- _Prompt_
Nothing is to be altered. Print each record in full.

- _Supplied data_
set_option maxRecDepth 100000 in
theorem witness_MillsMove : (taskOf (millSt true) 0).regs.rings.length = 8 ∧ (taskOf (millSt false) 0).regs.rings.length = 8
    ∧ 1 < (mill0 true).left ∧ Unlocked (millSt true) ∧ (millSt true).millReady 0 1 true = some (taskOf (millSt true) 0, mill0 true)
    ∧ (∃ cs, millReads ((millSt true).others ((millSt true).dieQuad 0 0)) (taskOf (millSt true) 0) (mill0 true) 128 = .ok cs
        ∧ (cs.length == 32) = true)
    ∧ (millSt false).millReady 0 1 false = some (taskOf (millSt false) 0, mill0 false) ∧ Unlocked (millSt false)
    ∧ ((millSt false).tile 0).ringPoison = [] ∧ (chunksOf (millSt false) (mill0 false)).2 = none
    ∧ ((chunksOf (millSt false) (mill0 false)).1.tile 0).task = some (taskOf (millSt false) 0)
    ∧ (millSt false).millReady 0 1 false = some (taskOf (millSt false) 0, mill0 false)
    ∧ unmapped.millReady 0 1 false = some (taskOf unmapped 0, millLost) ∧ Unlocked unmapped ∧ (unmapped.tile 0).ringPoison = []
    ∧ (chunksOf unmapped millLost).2.isSome = true ∧ ((chunksOf unmapped millLost).1.quads.getD 0 {}).llen = 0 :=
  ⟨by decide +kernel, by decide +kernel, by decide +kernel, unlocked_of (by decide +kernel), ready_with (by decide +kernel),
    ok_of (by decide +kernel), ready_with (by decide +kernel), unlocked_of (by decide +kernel), by decide +kernel,
    by decide +kernel, by decide +kernel, ready_with (by decide +kernel), ready_with (by decide +kernel), unlocked_of
    (by decide +kernel), by decide +kernel⟩

/-- A reduction of eight elements across a 4 KiB boundary, a compressed tensor, and a frame that closes at tick 100. -/
def red0 (chunk : Nat) : ReduceCmd :=
  { serial := 3, part := 0, tile := 0, owner := 9, dst := 0x40001FF0, count := 8, srcs := [0x40003000, 0x40004000], addVal := 0
    counter := none, chunk := chunk, waits := [], waitBlk := none }
def comp0 : Desc := { tens 0x08 64 16 0x40006000 with compressed := true, wait := 50, metaVa := 0x40008000 }
def frame0 : WcFrame := { part := 0, desc := comp0, frame := 1, bytes := [(0, 5)], off := 0, deadline := 100 }
def dieSt (chunk tick : Nat) : State :=
  let s : State := evSt task0
  { s with refTick := tick, dies := updAt s.dies 0 fun x => { x with reduceQ := [red0 chunk], wc := [frame0] }
           parts := updAt s.parts 0 fun p => { p with tensors := [(7, comp0)] } }
def compDie : Nat := ((dieSt 0 100).others 0).frameDie 0 0 comp0 0
def hasDie0 (w : State) : Bool := decide (0 < w.dies.length)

- _Expected answer_
set_option maxRecDepth 100000 in
theorem witness_MillsMove : (taskOf (millSt true) 0).regs.rings.length = 8 ∧ (taskOf (millSt false) 0).regs.rings.length = 8
    ∧ 1 < (mill0 true).left ∧ Unlocked (millSt true) ∧ (millSt true).millReady 0 1 true = some (taskOf (millSt true) 0, mill0 true)
    ∧ (∃ cs, millReads ((millSt true).others ((millSt true).dieQuad 0 0)) (taskOf (millSt true) 0) (mill0 true) 128 = .ok cs
        ∧ (cs.length == 32) = true)
    ∧ (millSt false).millReady 0 1 false = some (taskOf (millSt false) 0, mill0 false) ∧ Unlocked (millSt false)
    ∧ ((millSt false).tile 0).ringPoison = [] ∧ (chunksOf (millSt false) (mill0 false)).2 = none
    ∧ ((chunksOf (millSt false) (mill0 false)).1.tile 0).task = some (taskOf (millSt false) 0)
    ∧ (millSt false).millReady 0 1 false = some (taskOf (millSt false) 0, mill0 false)
    ∧ unmapped.millReady 0 1 false = some (taskOf unmapped 0, millLost) ∧ Unlocked unmapped ∧ (unmapped.tile 0).ringPoison = []
    ∧ (chunksOf unmapped millLost).2.isSome = true ∧ ((chunksOf unmapped millLost).1.quads.getD 0 {}).llen = 0 :=
  ⟨by decide +kernel, by decide +kernel, by decide +kernel, unlocked_of (by decide +kernel), ready_with (by decide +kernel),
    ok_of (by decide +kernel), ready_with (by decide +kernel), unlocked_of (by decide +kernel), by decide +kernel,
    by decide +kernel, by decide +kernel, ready_with (by decide +kernel), ready_with (by decide +kernel), unlocked_of
    (by decide +kernel), by decide +kernel⟩

/-- A reduction of eight elements across a 4 KiB boundary, a compressed tensor, and a frame that closes at tick 100. -/
def red0 (chunk : Nat) : ReduceCmd :=
  { serial := 3, part := 0, tile := 0, owner := 9, dst := 0x40001FF0, count := 8, srcs := [0x40003000, 0x40004000], addVal := 0
    counter := none, chunk := chunk, waits := [], waitBlk := none }
def comp0 : Desc := { tens 0x08 64 16 0x40006000 with compressed := true, wait := 50, metaVa := 0x40008000 }
def frame0 : WcFrame := { part := 0, desc := comp0, frame := 1, bytes := [(0, 5)], off := 0, deadline := 100 }
def dieSt (chunk tick : Nat) : State :=
  let s : State := evSt task0
  { s with refTick := tick, dies := updAt s.dies 0 fun x => { x with reduceQ := [red0 chunk], wc := [frame0] }
           parts := updAt s.parts 0 fun p => { p with tensors := [(7, comp0)] } }
def compDie : Nat := ((dieSt 0 100).others 0).frameDie 0 0 comp0 0
def hasDie0 (w : State) : Bool := decide (0 < w.dies.length)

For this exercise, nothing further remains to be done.